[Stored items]
━━━━━━━━━━

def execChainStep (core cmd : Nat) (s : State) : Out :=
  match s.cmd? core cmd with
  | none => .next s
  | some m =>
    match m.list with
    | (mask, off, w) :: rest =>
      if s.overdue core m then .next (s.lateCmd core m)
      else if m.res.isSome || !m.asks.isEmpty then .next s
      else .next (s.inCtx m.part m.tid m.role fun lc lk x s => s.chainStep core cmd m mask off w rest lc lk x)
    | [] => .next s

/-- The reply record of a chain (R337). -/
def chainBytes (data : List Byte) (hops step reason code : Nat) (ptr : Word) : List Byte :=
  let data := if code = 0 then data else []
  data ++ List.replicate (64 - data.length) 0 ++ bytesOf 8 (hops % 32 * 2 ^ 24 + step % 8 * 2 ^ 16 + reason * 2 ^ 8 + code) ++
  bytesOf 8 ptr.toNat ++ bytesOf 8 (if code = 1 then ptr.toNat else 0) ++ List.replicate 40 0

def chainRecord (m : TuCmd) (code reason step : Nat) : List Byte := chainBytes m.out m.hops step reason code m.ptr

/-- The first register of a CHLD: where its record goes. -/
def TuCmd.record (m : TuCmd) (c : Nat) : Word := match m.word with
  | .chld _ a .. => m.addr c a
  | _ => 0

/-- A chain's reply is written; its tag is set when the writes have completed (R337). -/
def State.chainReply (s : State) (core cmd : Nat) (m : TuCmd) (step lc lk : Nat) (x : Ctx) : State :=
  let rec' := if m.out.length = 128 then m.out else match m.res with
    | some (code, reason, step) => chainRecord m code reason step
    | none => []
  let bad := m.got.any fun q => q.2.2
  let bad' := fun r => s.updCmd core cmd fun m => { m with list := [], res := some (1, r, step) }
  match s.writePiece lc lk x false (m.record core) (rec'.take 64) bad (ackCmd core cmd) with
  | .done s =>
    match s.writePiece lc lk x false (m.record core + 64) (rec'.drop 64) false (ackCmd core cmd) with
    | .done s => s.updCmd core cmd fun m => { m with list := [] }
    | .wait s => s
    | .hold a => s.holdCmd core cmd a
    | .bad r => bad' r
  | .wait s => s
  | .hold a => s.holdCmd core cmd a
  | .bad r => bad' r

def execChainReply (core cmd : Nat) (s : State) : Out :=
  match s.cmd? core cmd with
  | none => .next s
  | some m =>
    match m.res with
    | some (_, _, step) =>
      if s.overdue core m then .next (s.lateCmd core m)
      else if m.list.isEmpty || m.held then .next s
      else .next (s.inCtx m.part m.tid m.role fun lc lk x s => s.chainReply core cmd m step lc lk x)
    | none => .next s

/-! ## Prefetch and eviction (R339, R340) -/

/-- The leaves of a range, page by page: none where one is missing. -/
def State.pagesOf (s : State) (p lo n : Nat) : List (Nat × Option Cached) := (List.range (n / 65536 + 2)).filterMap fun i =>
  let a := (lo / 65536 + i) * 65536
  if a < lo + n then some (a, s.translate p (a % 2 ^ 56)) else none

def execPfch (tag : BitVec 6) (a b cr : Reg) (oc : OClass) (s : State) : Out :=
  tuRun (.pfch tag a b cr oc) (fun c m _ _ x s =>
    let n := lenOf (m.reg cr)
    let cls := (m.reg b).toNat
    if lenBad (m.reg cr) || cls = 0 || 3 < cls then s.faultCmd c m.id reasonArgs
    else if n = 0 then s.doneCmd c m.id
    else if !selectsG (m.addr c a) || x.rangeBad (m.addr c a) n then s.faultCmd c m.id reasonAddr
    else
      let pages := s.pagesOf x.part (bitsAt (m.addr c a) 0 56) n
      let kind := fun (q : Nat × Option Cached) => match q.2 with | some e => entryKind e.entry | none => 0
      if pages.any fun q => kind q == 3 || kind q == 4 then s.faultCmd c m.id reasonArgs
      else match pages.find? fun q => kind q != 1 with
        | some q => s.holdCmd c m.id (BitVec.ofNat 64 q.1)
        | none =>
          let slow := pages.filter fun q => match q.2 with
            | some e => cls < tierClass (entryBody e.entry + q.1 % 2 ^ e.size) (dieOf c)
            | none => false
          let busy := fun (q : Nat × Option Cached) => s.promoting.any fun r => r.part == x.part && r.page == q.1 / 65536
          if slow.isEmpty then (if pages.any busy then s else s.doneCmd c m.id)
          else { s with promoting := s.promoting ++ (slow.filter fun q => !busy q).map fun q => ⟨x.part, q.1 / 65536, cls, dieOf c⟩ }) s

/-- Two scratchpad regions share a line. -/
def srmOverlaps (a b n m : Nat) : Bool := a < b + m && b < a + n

━━━━━━━━━━

Could you restate, word for word, every line from the one containing "if slow.isEmpty then" through the last line of the records above, and nothing more?

Solution to this problem
          if slow.isEmpty then (if pages.any busy then s else s.doneCmd c m.id)
          else { s with promoting := s.promoting ++ (slow.filter fun q => !busy q).map fun q => ⟨x.part, q.1 / 65536, cls, dieOf c⟩ }) s

/-- Two scratchpad regions share a line. -/
def srmOverlaps (a b n m : Nat) : Bool := a < b + m && b < a + n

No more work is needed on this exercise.